I had barely hit puberty and, aside from an embarrassing crush on Daniel Radcliffe, had no interest in the opposite sex.

But on one summer’s evening in less than a minute, I had been swiftly robbed of my adolescent innocence.

Something changed on that day; I was no longer a child excited about the world. I was an affected almost-teenager with a broken view on what it meant to be female.

When I got home, I silently sobbed myself to sleep. I was suffocated by shame. The experience made me believe that I didn’t own my body. Rather, it was only really there for other people to take.

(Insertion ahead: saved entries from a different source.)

/-- A host access that has arrived and waits to be performed (R175, R350, R351). -/
structure HostPost where
  ws : List (Nat × Byte)
  /-- it is a read of these places, through CXL.mem or not -/
  read : Option (List Nat × Bool) := none
  /-- its completion goes back to the host: a CXL.mem write (R351) -/
  completes : Bool := false
  /-- it reached host memory through CXL.cache -/
  toHost : Bool := false
  /-- the register of BAR0 it writes, and the value -/
  reg : Option (Nat × Word) := none
  /-- requester and traffic class of a posted write without Relaxed Ordering, which follows those before it (R351) -/
  order : Option Nat := some 0
  deriving DecidableEq, Repr

/-- A fault-service record that has no answer yet (R419). -/
structure FsRecord where
  tag : BitVec 32
  aspace : BitVec 16
  /-- virtual address of the 64 KiB page -/
  page : Nat
  write : Bool
  module : Nat
  deriving DecidableEq, Repr

/-! ### The package -/

/-- What is fused off (R2-R4, R103, R451); a complete N4 has every field as here. -/
structure Fuses where
  /-- module m present -/
  modules : BitVec 4 := 0xF
  /-- core 16·m + 4·k + c present -/
  cores : BitVec 64 := 0xFFFFFFFFFFFFFFFF
  /-- absent lane groups of a core, by core -/
  noLanes : List (Nat × BitVec 16) := []
  /-- absent layers of a stack, by stack -/
  noLayers : List (Nat × BitVec 16) := []
  /-- the storage port and engine -/
  storage : Bool := true
  /-- scale-out port n present -/
  ports : BitVec 4 := 0xF
  /-- DEVID.STEPPING -/
  stepping : BitVec 16 := 0
  deriving DecidableEq, Repr

/-- A firmware image (R459): its SHAKE256 hash, whether its signature verifies, and its version number. -/
structure Image where
  hash : BitVec 256 := 0
  signed : Bool := true
  version : Nat := 0
  deriving DecidableEq, Repr

/-- The housekeeping controller (R457-R461). -/
structure Hkc where
  /-- generation of K_TIC -/
  keyGen : Nat := 0
  /-- translated-image entries that SEAL has completed under it, and under earlier ones (R458) -/
  issued : List (List Byte) := []
  revoked : List (List Byte) := []
  /-- hash of the running firmware image, and the stored image -/
  running : BitVec 256 := 0
  stored : Image := {}
  /-- fused rollback counter -/
  rollback : Nat := 0
  /-- the command in progress -/
  busy : Option (BitVec 8) := none
  /-- events it has recorded: 1 a lost UCIe link, 2 a shutdown temperature (R448, R465) -/
  events : List Nat := []
  deriving DecidableEq, Repr

/-- A drive slot's link (R451, R452). -/
structure Drive where
  /-- the link is trained -/
  linked : Bool := false
  /-- the engine submits nothing until BOUND is written again -/
  suspended : Bool := false
  deriving DecidableEq, Repr, Inhabited

/-- The last response to a host read (R446, R449). -/
inductive HostResponse where
  | data (bytes : List Byte)
  /-- Completer Abort of a PCIe read of an uncorrectable word -/
  | abort
  /-- CXL.mem poison with zero data -/
  | poison (bytes : List Byte)
  /-- Unsupported Request -/
  | unsupported
  /-- completion of a CXL.mem write (R351) -/
  | written
  deriving DecidableEq, Repr

/-- What moves next when the agenda names it: a thread, the vector side of a thread, a pending store, or an event. -/
inductive Turn where
  | thread (n : Nat)
  | vector (n : Nat)
  /-- a store is performed at its home: of a thread, or of a key that its stores carry -/
  | store (n : Nat)
  /-- a task whose replay has diverged, or that TABORT has named, is retired as ABORTED (R397, R463) -/
  | retire (id : BitVec 32)
  | event (e : Instr)
  deriving DecidableEq, Repr

/-- What a convoy in progress has done to memory (R69, R276); empty between steps. -/
structure GroupLog where
  active : Bool := false
  /-- number of the first store its members may make; stores from there on are held until it commits (R69) -/
  first : Nat := 0
  /-- amax updates performed: the places of the word and the pattern -/
  amax : List (List Nat × Nat) := []
  deriving DecidableEq, Repr

/-- The package. -/
structure State where
  /-- the thread whose turn it is, and the others that hold tasks, in turn order (R360) -/
  th : Thread := {}
  parked : List Thread := []
  tasks : List Task := []
  mem : Memory := []
  /-- uncorrectable and corrected-error ECC words: place of the word's first byte (R100, R162) -/
  uncorr : List Nat := []
  corr : List Nat := []
  /-- bank logic units by global bank number (R84) -/
  banks : List (Nat × Bank) := []
  /-- refresh debt by global pseudo-channel (R95) -/
  debt : List (Nat × Nat) := []
  /-- BAR0 registers by offset (Table 15-2) -/
  ctl : List (Nat × Word) := []
  /-- CYCLE of each core (R359) -/
  cycles : Vector Word 64 := Vector.replicate 64 0
  tlb : List TlbEntry := []
  /-- the walkers' non-leaf entries -/
  walks : List WalkEntry := []
  /-- lines of the L1 caches, most recently used first -/
  l1i : List IcLine := []
  l1d : List DcLine := []
  /-- IMGID of the last task entered on a core (R154) -/
  image : List (Nat × BitVec 32) := []
  /-- L2 lines, most recently used first -/
  l2 : List L2Line := []
  cmds : List Cmd := []
  nextCmd : Nat := 0
  /-- XCOLLs accepted of a task with a GROUPID (R189) -/
  colls : List (BitVec 32 × BitVec 32 × Nat) := []
  /-- collectives that ended before every rank had issued -/
  collEnds : List CollEnd := []
  /-- commands with the drives, oldest first -/
  nvme : List NvmeCmd := []
  /-- threads asleep in SETVL, oldest first (R235) -/
  sleepers : List Nat := []
  queues : List Queue := []
  disp : List (Nat × Dispatcher) := []
  nextTask : BitVec 32 := 1
  nextOrder : Nat := 0
  /-- records that have become the head of a queue (R401) -/
  heads : Nat := 0
  endings : List Ending := []
  nextKey : Nat := 0
  fsRecs : List FsRecord := []
  nextTag : BitVec 32 := 0
  /-- the held TLBINV request has been held for LEASEMAX (R111) -/
  holdOut : Bool := false
  /-- revocations in progress: the task, and a pseudo-channel of its lease that has yet to reach a boundary (R111) -/
  revoking : List (BitVec 32 × Nat) := []
  /-- TLBVA as the TLBINV request in progress found it (R417) -/
  invVa : Word := 0
  /-- places of 128-byte lines whose last write came from the host or a peer (R462) -/
  hostLines : List Nat := []
  fuse : Fuses := {}
  hkc : Hkc := {}
  drives : List (Nat × Drive) := []
  /-- port n is trained (R453) -/
  portUp : BitVec 4 := 0
  /-- MSI-X vectors raised, oldest first (R450) -/
  msix : List Nat := []
  hostResp : Option HostResponse := none
  /-- base of the HDM range, which the host assigns (R446, log 34) -/
  hdmBase : Nat := 0
  /-- main-clock steps of 100 MHz taken off, and halved admission (R464) -/
  clockSteps : Nat := 0
  padmHalved : Bool := false
  /-- a lost UCIe link or the absence of valid firmware holds every core (R448, R459) -/
  stopped : Bool := false
  /-- the convoy in progress -/
  group : GroupLog := {}
  /-- stores not yet performed, oldest first -/
  pending : List PendingStore := []
  /-- the number of the next store -/
  nextStore : Nat := 0
  /-- releases whose earlier stores may still be pending -/
  marks : List ReleaseMark := []
  /-- writes performed, and the bytes they replaced, newest first -/
  now : Nat := 0
  past : List PastByte := []
  /-- host writes that wait, oldest first -/
  posted : List HostPost := []
  /-- the model's own: lines of host memory the L2 has moved since the step began (R421) -/
  hostFills : List Nat := []
  /-- the model's own: what moves next (log 2) -/
  agenda : List Turn := []
  /-- the model's own: the vector side takes entries only at its turns, at waits and at a full VIQ (log 2) -/
  vlag : Bool := true
  /-- the model's own: stores wait in `pending`, and relaxed reads may return a byte of `past` (log 14) -/
  weak : Bool := true
  /-- the model's own: turns of threads since the events were last tried (log 2) -/
  turns : Nat := 0
  /-- the model's own: the index of the next free value (log 1) -/
  free : Nat := 0
  deriving DecidableEq, Repr

/-- The control registers whose reset value is not 0 (Tables 3-7, 4-4, 13-3, 14-4), by offset. -/
def ctlReset : List (Nat × Word) :=
  [(0x000100, 4096), (0x000108, 256), (0x010000, 100000), (0x030010, 1024), (0x030018, 2400000),
   (0x030020, 240000), (0x040058, 0xFFFF)]

/-- The machine right after reset: no task, memory with nothing listed, the control registers at their
reset values, a complete N4 (log 3, 4, 6, 7). -/
def State.reset : State := { ctl := ctlReset }

end Sys2Proof.Machine
end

There was only one person I blamed: myself.  I was still a child, and didn’t know any other way. If only I hadn’t been in that room at that time. If only I hadn’t gone to that party. If only.

Many years passed before I began to process what had happened. As the dust settled, I challenged myself: why did I feel ashamed?

It didn’t take long to find an answer: society told me I should be. I was at university at the time, and the normalisation of sexual assault was rife.

Take the widely known ‘joke’ amongst peers: “it’s not rape if you shout surprise!”; the student in my block who kept a notebook – complete with rating system – of every sexual conquest; the original UniLad website, pitching itself as the “number one… guide to getting laid” (which featured a story of a man who, during intercourse, smashes a woman’s face into a wall “to knock some sense into her”)…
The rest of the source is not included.